International Rivalries in Cricket
“Pakistan as a country is in serious trouble. It has just experienced the worst flood in memory. It is dominated by conflicts between the US and the Taliban and Al Qaeda… Pakistanis need something to escape from the harsh realities of day-to-day life. They need friends, they need help – and they need cricket.” – Dean Jones
“In the past five years, Pakistan has been accused of everything: match-fixing, spot-fixing, ball-tampering, drug offences. A coach died in suspicious circumstances. Then, worst of all, terrorists attacked a touring team. Pakistan has lost its right to jointly host the 2011 World Cup, which would have been a huge revenue raiser. Not now. And nobody really wants to play there.” – Dean Jones
The cricket world is now gearing up for its quadrennial world cup, to be held from March to May, 2011. The cup itself recently went on display in the Dubai Aquarium, Dubai being the headquarters of the International Cricket Council (ICC). The organization has come a long way since its 1909 founding, when, as the Imperial Cricket Conference, it included just England, South Africa and Australia. Next year’s world cup competitions will be held in South Asia, with games rotating among Sri Lanka, India, and Bangladesh. Pakistan has been debarred from hosting over security concerns and game-fixing scandals.

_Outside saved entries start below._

theorem exec_sweepDataReceive (t : Nat) (r : Nat) (high : Bool) (f : List Byte) (s : State) :
    exec (.sweepDataReceive t r high f) s = execSweepDataReceive t r high f s := rfl

theorem exec_commandWindow (t : Nat) (r : Nat) (s : State) :
    exec (.commandWindow t r) s = execCommandWindow t r s := rfl

theorem exec_enumeration (t : Nat) (r : Nat) (o : RingObs) (lost : List Nat) (s : State) :
    exec (.enumeration t r o lost) s = execEnumeration t r o lost s := rfl

theorem exec_delayTableRefresh (t : Nat) (r : Nat) (rts : List (Option Nat × Option Nat)) (s : State) :
    exec (.delayTableRefresh t r rts) s = execDelayTableRefresh t r rts s := rfl

theorem exec_ringBreak (t : Nat) (r : Nat) (waited : Nat) (isMark : Bool) (s : State) :
    exec (.ringBreak t r waited isMark) s = execRingBreak t r waited isMark s := rfl

theorem exec_collectPollTimeout (t : Nat) (r : Nat) (high : Bool) (h : Nat) (waited : Nat) (s : State) :
    exec (.collectPollTimeout t r high h waited) s = execCollectPollTimeout t r high h waited s := rfl

theorem exec_sweepStretched (t : Nat) (r : Nat) (s : State) :
    exec (.sweepStretched t r) s = execSweepStretched t r s := rfl

theorem exec_splitRestoreTest (t : Nat) (r : Nat) (clean : Bool) (s : State) :
    exec (.splitRestoreTest t r clean) s = execSplitRestoreTest t r clean s := rfl

theorem exec_returnToThrough (t : Nat) (r : Nat) (loop : Nat) (rts : List (Option Nat × Option Nat)) (s : State) :
    exec (.returnToThrough t r loop rts) s = execReturnToThrough t r loop rts s := rfl

theorem exec_fltTestDue (t : Nat) (r : Nat) (dip : Option Nat) (s : State) :
    exec (.fltTestDue t r dip) s = execFltTestDue t r dip s := rfl

theorem exec_tapStatusPoll (t : Nat) (i : Nat) (s : State) :
    exec (.tapStatusPoll t i) s = execTapStatusPoll t i s := rfl

theorem exec_cellComparatorTrip (t : Nat) (i : Nat) (c : Nat) (ov : Bool) (v : Int) (held : Nat) (s : State) :
    exec (.cellComparatorTrip t i c ov v held) s = execCellComparatorTrip t i c ov v held s := rfl

theorem exec_clkLockLost (t : Nat) (i : Nat) (s : State) :
    exec (.clkLockLost t i) s = execClkLockLost t i s := rfl

theorem exec_tapSleep (t : Nat) (i : Nat) (quiet : Nat) (s : State) :
    exec (.tapSleep t i quiet) s = execTapSleep t i quiet s := rfl

theorem exec_slowSweep (t : Nat) (rts : List (List (Option Nat × Option Nat))) (frames : List (Nat × Bool × List Byte)) (tc : List (Option Int)) (shunt2 : Option Int) (hall2 : Option Int) (s : State) :
    exec (.slowSweep t rts frames tc shunt2 hall2) s = execSlowSweep t rts frames tc shunt2 hall2 s := rfl

theorem exec_sweepPeriodChange (t : Nat) (s : State) :
    exec (.sweepPeriodChange t) s = execSweepPeriodChange t s := rfl

theorem exec_nop (t : Nat) (q : TapReq) (s : State) :
    exec (.nop t q) s = execNop t q s := rfl

theorem exec_tapIdentify (t : Nat) (q : TapReq) (s : State) :
    exec (.tapIdentify t q) s = execTapIdentify t q s := rfl

theorem exec_echo (t : Nat) (q : TapReq) (s : State) :
    exec (.echo t q) s = execEcho t q s := rfl

theorem exec_setDelay (t : Nat) (q : TapReq) (s : State) :
    exec (.setDelay t q) s = execSetDelay t q s := rfl

theorem exec_setThresh (t : Nat) (q : TapReq) (s : State) :
    exec (.setThresh t q) s = execSetThresh t q s := rfl

theorem exec_setMarkCount (t : Nat) (q : TapReq) (s : State) :
    exec (.setMarkCount t q) s = execSetMarkCount t q s := rfl

theorem exec_readStatus (t : Nat) (q : TapReq) (loopMa : Nat) (supply : Option Int) (quiet : Bool) (s : State) :
    exec (.readStatus t q loopMa supply quiet) s = execReadStatus t q loopMa supply quiet s := rfl

theorem exec_clearTrip (t : Nat) (q : TapReq) (volts : List (Option Int)) (s : State) :
    exec (.clearTrip t q volts) s = execClearTrip t q volts s := rfl

theorem exec_fltTest (t : Nat) (q : TapReq) (dip : Option Nat) (s : State) :
    exec (.fltTest t q dip) s = execFltTest t q dip s := rfl

theorem exec_tapReset (t : Nat) (q : TapReq) (leads : List Nat) (testFail : Bool) (calFail : Bool) (s : State) :
    exec (.tapReset t q leads testFail calFail) s = execTapReset t q leads testFail calFail s := rfl

theorem exec_ptProbe (t : Nat) (q : TapReq) (rt : Option Nat) (s : State) :
    exec (.ptProbe t q rt) s = execPtProbe t q rt s := rfl

theorem exec_setCollect (t : Nat) (q : TapReq) (s : State) :
    exec (.setCollect t q) s = execSetCollect t q s := rfl

theorem exec_collect (t : Nat) (q : TapReq) (quiet : Bool) (s : State) :
    exec (.collect t q quiet) s = execCollect t q quiet s := rfl

theorem exec_ringMap (t : Nat) (m : Nat) (s : State) :
    exec (.ringMap t m) s = execRingMap t m s := rfl

theorem exec_ringRestore (t : Nat) (m : Nat) (s : State) :
    exec (.ringRestore t m) s = execRingRestore t m s := rfl

theorem exec_reEnumerate (t : Nat) (m : Nat) (a : RingObs) (b : RingObs) (s : State) :
    exec (.reEnumerate t m a b) s = execReEnumerate t m a b s := rfl

theorem exec_fltTestNow (t : Nat) (m : Nat) (dips : List (List (Option Nat))) (s : State) :
    exec (.fltTestNow t m dips) s = execFltTestNow t m dips s := rfl

theorem exec_clearTrips (t : Nat) (m : Nat) (volts : List (List (Option Int))) (s : State) :
    exec (.clearTrips t m volts) s = execClearTrips t m volts s := rfl

theorem exec_readSweep (t : Nat) (m : Nat) (s : State) :
    exec (.readSweep t m) s = execReadSweep t m s := rfl

theorem exec_balRenew (t : Nat) (s : State) :
    exec (.balRenew t) s = execBalRenew t s := rfl

theorem exec_balLease (t : Nat) (q : TapReq) (temp : Int) (s : State) :
    exec (.balLease t q temp) s = execBalLease t q temp s := rfl

theorem exec_balStop (t : Nat) (q : TapReq) (s : State) :
    exec (.balStop t q) s = execBalStop t q s := rfl

theorem exec_balMode (t : Nat) (q : TapReq) (s : State) :
    exec (.balMode t q) s = execBalMode t q s := rfl

theorem exec_balLeaseExpiry (t : Nat) (i : Nat) (k : Nat) (s : State) :
    exec (.balLeaseExpiry t i k) s = execBalLeaseExpiry t i k s := rfl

As is the case with rugby, international cricket is structured around the framework of sovereign states – with some notable exceptions. England and Scotland are separate members of the Cricket Council, while Ireland belongs as a unified island. Wales, however, does not enjoy separate membership, yet the Isle of Man does. The West Indies participates as a collectivity of disparate parts, encompassing ten sovereign states, three British dependencies, one U.S. dependency (U.S. Virgin Islands), and one island divided between a Dutch dependency and a French dependency (Saint Martin/Sint Maarten).

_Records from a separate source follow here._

@[simp] theorem after_saf (t : Nat) (f : State → State) (s : State) : (after t f s).saf = (f (clocked t s)).saf := rfl

@[simp] theorem after_con (t : Nat) (f : State → State) (s : State) : (after t f s).con = (f (clocked t s)).con := rfl

@[simp] theorem after_thm (t : Nat) (f : State → State) (s : State) : (after t f s).thm = (f (clocked t s)).thm := rfl

@[simp] theorem after_pair (t : Nat) (f : State → State) (s : State) : (after t f s).pair = (f (clocked t s)).pair := rfl

@[simp] theorem after_fab (t : Nat) (f : State → State) (s : State) : (after t f s).fab = (f (clocked t s)).fab := rfl

@[simp] theorem after_tim (t : Nat) (f : State → State) (s : State) : (after t f s).tim = (f (clocked t s)).tim := rfl

@[simp] theorem after_bus (t : Nat) (f : State → State) (s : State) : (after t f s).bus = (f (clocked t s)).bus := rfl

@[simp] theorem after_upd (t : Nat) (f : State → State) (s : State) : (after t f s).upd = (f (clocked t s)).upd := rfl

/-- A command's outcome is what its effect makes of the clocked state. -/
theorem timed_next {t : Nat} {s : State} {f g : State → State} (h : f (clocked t s) = g (clocked t s)) :
    timed t f s = .next (after t g s) := by
  unfold timed after
  change Host.Outcome.next (let u := f (clocked t s); { u with pending := s.pending, now := max s.now t }) = _
  rw [h]

/-- Every framed command answers a next state, with the queue as it stood and the time not run backwards. -/
theorem timed_answers (t : Nat) (f : State → State) (s : State) :
    ∃ u, timed t f s = .next u ∧ u.pending = s.pending ∧ u.now = max s.now t := ⟨_, rfl, rfl, rfl⟩

/-! ## Served requests -/

/-- The request of a `Pend` hypothesis. -/
theorem pend_request {s : State} {m cmd : Nat} {p : List Byte} (h : Pend s m cmd p) :
    ∃ r, requestOf s m cmd = some r ∧ r.payload = p ∧ r.command = cmd := by
  unfold Pend at h
  cases hr : requestOf s m cmd with
  | none => simp [hr] at h
  | some r =>
    refine ⟨r, rfl, by simpa [hr] using h, ?_⟩
    unfold requestOf at hr
    simp only at hr
    split at hr
    · simp [Option.filter_eq_some_iff] at hr
      exact hr.2
    · simp at hr

/-- A served request comes to what its handler's answer comes to. -/
theorem serve_next {s : State} {m cmd : Nat} {p : List Byte} {h : Request → State → Answer × State} {t : Nat}
    {g : State → State} (hp : Pend s m cmd p)
    (hf : ∀ r, r.payload = p → r.command = cmd →
      giveAnswer m (h r (startCommand m (clocked t s))).1 (h r (startCommand m (clocked t s))).2 =
        g (startCommand m (clocked t s))) :
    timed t (serve m cmd h) s = .next (after t (fun s => g (startCommand m s)) s) := by
  obtain ⟨r, h1, h2, h3⟩ := pend_request hp
  refine timed_next ?_
  unfold serve
  rw [show requestOf (clocked t s) m cmd = requestOf s m cmd from rfl, h1]
  exact hf r h2 h3

/-- A handler that ends with DONE or EXEC_FAULT. -/
theorem serve_ended {s : State} {m cmd : Nat} {p : List Byte} {h : Request → State → Answer × State} {t : Nat} {rep : Reply}
    {f : State → State} (hp : Pend s m cmd p)
    (hf : ∀ r, r.payload = p → r.command = cmd →
      giveAnswer m (h r (startCommand m (clocked t s))).1 (h r (startCommand m (clocked t s))).2 =
        finish m rep (f (startCommand m (clocked t s)))) :
    timed t (serve m cmd h) s = .next (ended t m rep f s) :=
  serve_next (g := fun s => finish m rep (f s)) hp hf

/-- A handler that reads. -/
theorem serve_read {s : State} {m cmd : Nat} {p : List Byte} {h : Request → State → Answer × State} {t : Nat}
    {f : State → Payload} (hp : Pend s m cmd p)
    (hf : ∀ r, r.payload = p → r.command = cmd →
      giveAnswer m (h r (startCommand m (clocked t s))).1 (h r (startCommand m (clocked t s))).2 =
        finish m (doneWith (f (startCommand m (clocked t s)))) (startCommand m (clocked t s))) :
    timed t (serve m cmd h) s = .next (read t m f s) :=
  serve_ended (f := fun s => s) hp hf

/-- A handler that goes on. -/
theorem serve_going {s : State} {m cmd : Nat} {p : List Byte} {h : Request → State → Answer × State} {t : Nat}
    {f : State → State} (hp : Pend s m cmd p)
    (hf : ∀ r, r.payload = p → r.command = cmd →
      giveAnswer m (h r (startCommand m (clocked t s))).1 (h r (startCommand m (clocked t s))).2 =
        f (startCommand m (clocked t s))) :
    timed t (serve m cmd h) s = .next (going t m f s) :=
  serve_next (g := f) hp hf

/-- A handler that refuses. -/
theorem serve_turned {s : State} {m cmd : Nat} {p : List Byte} {h : Request → State → Answer × State} {t : Nat} {rep : Reply}
    (hp : Pend s m cmd p)
    (hf : ∀ r, r.payload = p → r.command = cmd →
      giveAnswer m (h r (startCommand m (clocked t s))).1 (h r (startCommand m (clocked t s))).2 =
        answerNow m rep (startCommand m (clocked t s))) :
    timed t (serve m cmd h) s = .next (turnedAway t m rep s) :=
  serve_next (g := answerNow m rep) hp hf

/-! ## Common operations -/

/-- A common operation of function `f` whose handler's part is known. -/
theorem common_next {s : State} {m f op : Nat} {p : List Byte} {h : Nat → Request → State → Answer × State} {t : Nat}
    {g : State → State} (hp : Pend s m (256 * f + op) p) (ho : op < 256)
    (hf : ∀ r, r.payload = p → r.command = 256 * f + op →
      giveAnswer m (h f r (startCommand m (clocked t s))).1 (h f r (startCommand m (clocked t s))).2 =
        g (startCommand m (clocked t s))) :
    timed t (serveCommon m op h) s = .next (after t (fun s => g (startCommand m s)) s) := by
  obtain ⟨r, h1, h2, h3⟩ := pend_request hp
  have hq : (mbxOf s m).req = some r := by
    unfold requestOf at h1
    simp only at h1
    split at h1
    · exact (Option.filter_eq_some_iff.mp h1).1
    · simp at h1
  refine timed_next ?_
  unfold serveCommon
  rw [show (mbxOf (clocked t s) m).req = some r from hq]
  have e1 : opOf r.command = op := by unfold opOf; omega
  have e2 : r.command / 256 = f := by omega
  simp only [e1, if_true, e2]
  unfold serve
  rw [h3, show requestOf (clocked t s) m (256 * f + op) = requestOf s m (256 * f + op) from rfl, h1]
  exact hf r h2 h3

/-- A common operation that ends with a reply after a change. -/
theorem common_ended {s : State} {m f op : Nat} {p : List Byte} {h : Nat → Request → State → Answer × State} {t : Nat}
    {rep : Reply} {k : State → State} (hp : Pend s m (256 * f + op) p) (ho : op < 256)
    (hf : ∀ r, r.payload = p → r.command = 256 * f + op →
      giveAnswer m (h f r (startCommand m (clocked t s))).1 (h f r (startCommand m (clocked t s))).2 =
        finish m rep (k (startCommand m (clocked t s)))) :
    timed t (serveCommon m op h) s = .next (ended t m rep k s) :=
  common_next (g := fun s => finish m rep (k s)) hp ho hf

/-- A common operation that reads. -/
theorem common_read {s : State} {m f op : Nat} {p : List Byte} {h : Nat → Request → State → Answer × State} {t : Nat}
    {k : State → Payload} (hp : Pend s m (256 * f + op) p) (ho : op < 256)
    (hf : ∀ r, r.payload = p → r.command = 256 * f + op →
      giveAnswer m (h f r (startCommand m (clocked t s))).1 (h f r (startCommand m (clocked t s))).2 =
        finish m (doneWith (k (startCommand m (clocked t s)))) (startCommand m (clocked t s))) :
    timed t (serveCommon m op h) s = .next (read t m k s) :=
  common_ended (k := fun s => s) hp ho hf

Despite being played over much of the world, cricket is dominated by a handful of countries. Since 1975, Australia has won four world cups, the West Indies two, and India, Pakistan, and Sri Lanka one each. England has been runner-up three times, Australia twice, and India, Pakistan, Sri Lanka, and the West Indies once each.
The most intense rivalry in cricket pits India against Pakistan, a topic honored with its own Wikipedia article. As the author notes:
A loss at the hands of the other was (and still is) considered nothing less than a national failure. Instances of players’ homes being pelted after a match was lost are not uncommon. Over-zealous supporters even burn effigies of a losing team’s players or even of individual players that had simply performed less than well.
But the Indo-Pak sports rivalry can also be turned to peaceful purposes; when the two countries want to reduce tensions, cricket matches offer a good “confidence-building” measure. On November 2, 2010, noted India singer Kumar Sanu earned headlines – and jeers – by simply proclaiming that “music and cricket can bring Pakistan and India closer.” He noted that players such as Shahid Afridi and Virender Sehwag are “equally popular in both countries.”
Like rugby, cricket is spreading. China will be fielding a team at the Asian Games, scheduled for November 12-27, 2010 in Guangzhou China. Some South Asian fans are worried about the possibility of impending Chinese competition. As former Pakistani star Javed Miandad recently put it:
The Chinese are very quick learners. Just as an example, they have a player who until three months ago did not know what cricket was, he was completely clueless. But today he can bowl leg-breaks as good as many professional players. Their complete devotion to mastering anything is simply awesome.